This is a basic implementation of hierarchical clustering written in R. It
produces output structured like the output from R's built in hclust
function
in the stats package.
I wrote these functions for my own use to help me understand how a basic
hierarchical clustering method might be implemented. It's very short (the
clustering function hc
is less than 50 lines, including comments) and easy to
experiment with, and I think it could easily be extended to other variations on
hierarchical clustering.
This implementation is less efficient than R's hclust
(written in
Fortan), both in terms of memory use and performance. But it's easy to read and
experiment with.
The clustering method is very short and proceeds somewhat differently than R's
default method, but produces output compatible with the functions associated
with hclust
.
The plotting methods for hclust
output use an ordering vector to lay the
clusters out nicely and avoid branch crossings. That code is translated
verbatim from the original Fortran in the iorder
function presented here. It
was originally written by C F. Murtagh, ESA/ESO/STECF, Garching, June 1991.

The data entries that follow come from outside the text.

/-! ## The tail word and the digest -/

/-- Each of the bytes put side by side stands at its place, and every other byte is zero. -/
theorem foldl_placed_byte (f : Nat → Byte) {n j : Nat} (hn : n ≤ 4) (hj : j < 4) :
    ((List.range n).foldl (fun k i => k ||| (f i).setWidth 32 <<< (8 * i)) 0#32).extractLsb' (8 * j) 8 =
      if j < n then f j else 0#8 := by
  induction n with
  | zero => simp
  | succ n ih =>
    have hplaced : ((f n).setWidth 32 <<< (8 * n)).extractLsb' (8 * j) 8 = if j = n then f n else 0#8 :=
      placed_byte 4 (f n) n j (by omega) hj
    rw [List.range_succ, List.foldl_append, List.foldl_cons, List.foldl_nil, BitVec.extractLsb'_or, ih (by omega),
      hplaced]
    rcases Nat.lt_trichotomy j n with h | rfl | h
    · simp [h, h.ne, Nat.lt_succ_of_lt h]
    · simp
    · simp [show ¬ j < n by omega, show ¬ j = n by omega, show ¬ j < n + 1 by omega]

/-- Byte `j` of the tail word is `TAIL[j]` below TLEN and zero above (R134). -/
theorem Context.tailword_byte (c : Context) {j : Nat} (hj : j < 4) :
    c.tailword.extractLsb' (8 * j) 8 = if j < c.tlen.toNat then c.tail.get j else 0#8 :=
  foldl_placed_byte c.tail.get c.tlen.isLt.le hj

theorem Context.tailword_of_tlen_zero {c : Context} (h : c.tlen = 0#2) : c.tailword = 0#32 := by
  simp [Context.tailword, h]

theorem kmix32s_zero : kmix32s 0#32 = 0#32 := by decide

/-- A stream with no pending byte mixes zero, so the tail step needs no test (R142). -/
theorem Context.digest_eq (c : Context) : c.digest = fmix32 (c.acc ^^^ kmix32s c.tailword ^^^ c.total) := by
  unfold Context.digest
  rcases Nat.eq_zero_or_pos c.tlen.toNat with h | h
  · have hzero : c.tlen = 0#2 := BitVec.eq_of_toNat_eq h
    simp [hzero, Context.tailword_of_tlen_zero hzero, kmix32s_zero]
  · simp only [if_pos h]

/-- Settles O20: the row of S32_FINAL and then the context decide between ILLEGAL, UNINIT and the digest; the tail word
is known byte by byte. -/
theorem s32FinalCommand : Obligations.S32FinalCommand := by
  unfold Obligations.S32FinalCommand
  have hrow : (⟨.s32Final, "S32_FINAL", 0x12000000#32, 0xFF0FFFFF#32⟩ : MapRow) ∈ opcodeMap := by decide
  refine ⟨fun s t hs hopc => ⟨step_illegal_of_format_c hs (op := .s32Final) hopc rfl,
    fun ⟨hmatch, hpay⟩ c hc => ?_⟩, fun c j => c.tailword_byte, fun c hacc htotal htlen => ?_, kmix32s_zero,
    by decide +kernel⟩
  · have hcond := (condition_iff_of_format_c (op := .s32Final) rfl s.nCtx t).mpr ⟨State.lt_of_ctx? hc, hpay⟩
    have hstep : step s = exec (.s32Final t.ctx t.opd) s.popCommand := step_of_row hs hrow hmatch hcond
    refine ⟨fun hv => ?_, fun hv => ?_⟩
    · rw [hstep]
      exact exec_s32Final_invalid t.opd hc hv
    · rw [hstep]
      exact exec_s32Final_valid t.opd hc hv
  · rw [Context.digest_eq, hacc, htotal, Context.tailword_of_tlen_zero htlen, kmix32s_zero]
    exact fmix32_zero

/-- Settles O25: an empty tail word mixes to zero, which an xor does not show. -/
theorem tailTestUnobservable : Obligations.TailTestUnobservable := by
  unfold Obligations.TailTestUnobservable
  refine ⟨fun c h => ⟨Context.tailword_of_tlen_zero h, fun acc => ?_⟩, Context.digest_eq⟩
  rw [Context.tailword_of_tlen_zero h, kmix32s_zero, BitVec.xor_zero]

end Sys2Proof.Machine
end

section
/-! PROOFS. A context holds its stream: absorbing byte by byte and by groups agree (R138), through any commands a
context is that of its stream (R139), and so its digest does not depend on the split of the stream (R140). -/

namespace Sys2Proof.Machine

/-! ## Absorbing by groups -/

/-- The bytes of the tail that wait for a block, in stream order. -/
def Context.pending (c : Context) : List Byte := (List.range c.tlen.toNat).map c.tail.get

@[simp] theorem Context.pending_length (c : Context) : c.pending.length = c.tlen.toNat := by
  simp [Context.pending]

/-- The tail of a tidy context is its pending bytes, with zeros after them. -/
theorem Context.pending_getD {c : Context} (hv : c.valid = true) (ht : c.tidy) {j : Nat} (hj : j ≤ 2) :
    c.pending.getD j 0#8 = c.tail.get j := by
  rcases Nat.lt_or_ge j c.tlen.toNat with h | h
  · simp [Context.pending, List.getD_eq_getElem?_getD, List.getElem?_range h]
  · rw [getD_beyond _ _ (by simpa using h), ht hv j h hj]
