-- ==== Sys2Proof/WellFormed.lean ====
section
/-! DEFINITION. Which terms of `Instr` are operations of ESPC: every byte-string operand of a fixed length has that
length (the operand types `byte[16]`, `byte[12]`, `byte[20]`, `byte[16*k]` of 40_wire_codec.md R127, R134 and
41_crypto_contexts.md R151, R152, R155, R161, R162; 42_encapsulation.md R187). Integer operands have their width by type;
offsets, lengths and counts are naturals (30_encoding.md R96) and any of them may be offered. -/

namespace Sys2Proof

/-- The operand is a `byte[16]` (an IV, "exactly 16 bytes", or an encryption key). -/
def isBytes16 (l : List Byte) : Bool := l.length == 16

/-- The operand is a `byte[12]` (the `auth` field). -/
def isBytes12 (l : List Byte) : Bool := l.length == 12

/-- The operand is a `byte[20]` (an authentication key). -/
def isBytes20 (l : List Byte) : Bool := l.length == 20

/-- The operand is a `byte[16*k]` (41_crypto_contexts.md R155). -/
def isBlocks (l : List Byte) : Bool := l.length % 16 == 0

/-- Every operand has the type its rule gives it. The keys of `INIT` are offered byte strings of any length (R259);
a multi-buffer call with other than 8 lanes is well formed and a contract violation (93 U12). -/
def Instr.wellFormed : Instr → Bool
  | .init _ _ _ _ _ => true
  | .clone _ => true
  | .destroy => true
  | .hdrView _ _ => true
  | .hdrRdSpi _ => true
  | .hdrWrSpi _ _ => true
  | .hdrRdSeq _ => true
  | .hdrWrSeq _ _ => true
  | .hdrRdIv _ => true
  | .hdrWrIv _ iv => isBytes16 iv
  | .trlView _ _ => true
  | .trlRdPadlen _ => true
  | .trlWrPadlen _ _ => true
  | .trlRdNext _ => true
  | .trlWrNext _ _ => true
  | .trlRdAuth _ => true
  | .trlWrAuth _ a => isBytes12 a
  | .scEnc iv _ => isBytes16 iv
  | .scDec iv _ => isBytes16 iv
  | .scAuth _ => true
  | .vcReg _ => true
  | .vcEncrypt _ => true
  | .vcAuth _ => true
  | .vcFlush => true
  | .mbEnc key ivs xs => isBytes16 key && ivs.all isBytes16 && xs.all isBlocks
  | .mbHmac key _ => isBytes20 key
  | .encPush _ iv => isBytes16 iv
  | .encEnd => true
  | .dec _ => true
  | .bufGrowHead _ _ => true
  | .bufGrowTail _ _ => true
  | .bufShrinkHead _ _ => true
  | .bufShrinkTail _ _ => true
  | .bufRange _ _ _ => true
  | .bufLen _ => true
  | .ip4RdVihl _ _ => true
  | .ip4WrVihl _ _ _ => true
  | .ip4RdTotlen _ _ => true
  | .ip4WrTotlen _ _ _ => true
  | .ip4RdProto _ _ => true
  | .ip4WrProto _ _ _ => true
  | .ip4RdSrc _ _ => true
  | .ip4WrSrc _ _ _ => true
  | .ip4RdDst _ _ => true
  | .ip4WrDst _ _ _ => true

end Sys2Proof
end

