-- ==== Sys2Proof/Machine/State.lean ====
section
/-! DEFINITION. The state of the machine: `N_WORKERS` ESPC tuples and the packet store (10_state.md R20, R32), the
reasons a step can stop, and the state after reset (R38). -/

namespace Sys2Proof.Machine

/-- `PHASE` (10_state.md R21). -/
inductive Phase where
  | unconstructed
  | ready
  | halted
deriving DecidableEq, Repr

/-- `ENC_STATE`: the step of encapsulation being performed (10_state.md R27). -/
inductive EncState where
  | idle
  | receivePlain
  | growBuffer
  | stampOuterHeader
  | stampEspHeaderTrailer
  | accumulateInBatch
  | flushVector
  | done
deriving DecidableEq, Repr

/-- `DEC_STATE`: the step of decapsulation being performed (10_state.md R28). -/
inductive DecState where
  | idle
  | receiveEsp
  | lookupSa
  | verifyMac
  | dropPacket
  | decrypt
  | stripHeaders
  | done
deriving DecidableEq, Repr

/-- The five per-packet drop reasons (60_exceptions.md R270). -/
inductive DropReason where
  | shortBuffer
  | invalidBlockLength
  | unknownSpi
  | authenticationFailed
  | malformedTrailer
deriving DecidableEq, Repr

/-- What a command returns to the worker (10_state.md R35, 60_exceptions.md R270, R278): `Ok` or `Drop(reason)` with the
handle it concerns, or the fatal `ConstructionError`. -/
inductive Verdict where
  | ok (h : Handle)
  | drop (e : DropReason) (h : Handle)
  | constructionError
deriving DecidableEq, Repr

/-- The events of `TRACE` (10_state.md R37, 30_encoding.md R99). -/
inductive Event where
  | mbEnc
  | mbHmac
  | scEnc (h : Handle)
  | scDec (h : Handle)
  | scAuth (h : Handle)
deriving DecidableEq, Repr

/-- The result an operation gives its caller: nothing, a view, a range, an integer field, a length, a byte string, or
one byte string a lane (40_wire_codec.md R121 to R133, 41_crypto_contexts.md R153, R161, R162,
44_collaborators_lifecycle.md R245 to R257). -/
inductive Value where
  | none
  | headerView (v : View)
  | trailerView (v : View)
  | range (r : Region)
  | u8 (v : Byte)
  | u16 (v : U16)
  | u32 (v : U32)
  | length (n : Nat)
  | bytes (l : List Byte)
  | lanes (ls : List (List Byte))
deriving DecidableEq, Repr

/-- One ESPC tuple (10_state.md R20). The last three fields are the model's own (entries 6, 9). -/
structure Espc where
  /-- `PHASE` (R21). -/
  phase : Phase
  /-- `SA.id` (R22). -/
  saId : U32
  /-- `SA.encKey` (R22). -/
  encKey : Vector Byte 16
  /-- `SA.authKey` (R22). -/
  authKey : Vector Byte 20
  /-- `TUN_SRC` (R23). -/
  tunSrc : U32
  /-- `TUN_DST` (R23). -/
  tunDst : U32
  /-- `COUNT` (R24). -/
  count : Nat
  /-- `SLOT[0..7]` (R25); entry `i` is meaningful only while `i < COUNT`. -/
  slots : Vector Slot 8
  /-- `ENC_STATE` (R27). -/
  encState : EncState
  /-- `DEC_STATE` (R28). -/
  decState : DecState
  /-- `OUT` (R36). -/
  out : List Handle
  /-- `TRACE` (R37). -/
  trace : List Event
  /-- The verdicts returned, in order (R35; 70_reset_and_hazards.md R324). The model's own record of an output. -/
  verdicts : List Verdict
  /-- The result of the last operation that gives one. The model's own record of an output. -/
  result : Value
  /-- How many `FILL` bytes the growths of this instance have drawn (44_collaborators_lifecycle.md R247; entry 6). Each
  instance counts its own, so no instance's commands show in another's packets (60_exceptions.md R283). -/
  draws : Nat
deriving DecidableEq, Repr

/-- The packet store `B`: a partial map from handles to byte sequences (10_state.md R32), as a list of pairs in one
canonical form: handles strictly rising. An unlisted handle names no packet, and its bytes do not exist. -/
structure Memory where
  packets : List (Handle × List Byte)
deriving DecidableEq, Repr

/-- Where a command word is presented: on the host command port (44_collaborators_lifecycle.md R262), or on the
model's port for operations performed by themselves, "for unit tests" (30_encoding.md R100; entry 3). -/
inductive Port where
  | host
  | internal
deriving DecidableEq, Repr

/-- What the outside does next: a command on a port of one instance, or, between commands, the owner of a packet
buffer supplies or changes it (`put`) or takes it away (`free`) (20_memory.md R60, 70_reset_and_hazards.md R314; entry
17). -/
inductive Input where
  | command (worker : Nat) (port : Port) (c : Command)
  | put (h : Handle) (b : List Byte)
  | free (h : Handle)
deriving DecidableEq, Repr

/-- The whole machine: the ESPC tuples and the packet store (10_state.md R20), and two fields of the model's own. -/
structure State where
  /-- The ESPC tuples, by worker index (60_exceptions.md R283). -/
  workers : List Espc
  /-- The packet store `B` (10_state.md R32). -/
  mem : Memory
  /-- The instance whose command is being executed (60_exceptions.md R283; entry 4). -/
  active : Nat
  /-- What the host has issued and is not yet served (70_reset_and_hazards.md R324; entry 2). -/
  inputs : List Input
deriving DecidableEq, Repr

/-- The model-level faults (60_exceptions.md R285): the run has no result, so a proof must show they do not happen. -/
inductive Fault where
  /-- A view or access outside the packet's bytes. Raised by every operation that reads or writes packet bytes, builds a
  view or a range, or accesses an IPv4 field (R67, R135, R245, R248). Safe: the spec gives such an access no value. -/
  | codecBounds
  /-- `count > VECTOR`, a registration into a full batch or of a region that is not a multiple of 16, a slot read at
  `i >= COUNT`, a multi-buffer call without exactly 8 lanes, a buffer primitive outside its `require`. Raised by the
  vector context and the buffer provider (R157, R158, R165, R241 to R244, R318; 93 U1, U12). Safe: the spec gives such a
  use no value. -/
  | contractViolation
deriving DecidableEq, Repr

/-- The refusals: nothing changes, no verdict is produced, and the run is marked refused (30_encoding.md R95). -/
inductive Refusal where
  /-- The operation has no meaning in the model yet. Raised by `exec`. Safe: nothing is claimed of it. -/
  | notModelled (mnemonic : String)
  /-- A reserved code, or arguments that are not the operation's. Raised by `step` (R95, D31). Safe. -/
  | undecodable (e : DecodeError)
  /-- A code of class `I` or `X` presented on the host port. Raised by `step` (R95). Safe. -/
  | notAHostCommand (mnemonic : String)
  /-- A byte-string operand of a fixed-length type has another length (R127). Raised by the operations with such an
  operand, for terms that are not well formed. Safe. -/
  | malformedOperand
  /-- The command is not accepted in this `PHASE`. Raised by every command but by none of the codec, buffer and IPv4
  operations (10_state.md R21, D32). Safe. -/
  | wrongPhase
  /-- The command names an instance `w >= N_WORKERS`. Raised by every operation. Safe: there is no such instance. -/
  | noSuchWorker
  /-- A handle that names no packet. Raised by every operation that takes a handle, and by `free` (D33, 93 U9). Safe. -/
  | unknownHandle
  /-- The handle is in flight. Raised by `ENC.PUSH` and `DEC` (70_reset_and_hazards.md R316, D23) and, for a packet in flight
  on any instance, by the host's `put` and `free` (R314, 93 U4). Safe. -/
  | inFlight
  /-- The host offers a buffer longer than `MAX_LEN`. Raised by `put` (10_state.md R32). Safe: there is no such buffer. -/
  | bufferTooLong
deriving DecidableEq, Repr

/-- The outcome of a step of this machine. -/
abbrev Outcome := Host.Outcome State Fault Refusal

/-- The content of a slot nothing has registered; never read, since `COUNT = 0` (10_state.md R25, R38; entry 8). -/
def blankSlot : Slot := ⟨0, 0, 0, 0, 0, 0, 0⟩

/-- A tuple right after creation, before `INIT` or `CLONE` (10_state.md R38, first column). The `SA` and tunnel
registers, "unspecified" there, hold zero (entry 8). -/
def Espc.created : Espc where
  phase := .unconstructed
  saId := 0
  encKey := Vector.replicate 16 0
  authKey := Vector.replicate 20 0
  tunSrc := 0
  tunDst := 0
  count := 0
  slots := Vector.replicate 8 blankSlot
  encState := .idle
  decState := .idle
  out := []
  trace := []
  verdicts := []
  result := .none
  draws := 0

/-- The machine right after reset: `N_WORKERS` created tuples (10_state.md R38), no packet listed (entry 10), nothing
issued by the host. -/
def State.reset : State where
  workers := List.replicate Config.nWorkers Espc.created
  mem := ⟨[]⟩
  active := 0
  inputs := []

end Sys2Proof.Machine
end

I include an inefficient but illustrative Euclidean distance matrix function
that is different than R's built in dist
function. The clustering method
presented here can used either a full distance matrix or a sparse lower- or
upper-triangular one.
See the bottom of the source code file for an example.
Try this:
source("hc.R")
h = hclust(USArrests, "single") # standard method
h1 = hc(USArrests, "single") # our example method
And compare:
plot(h)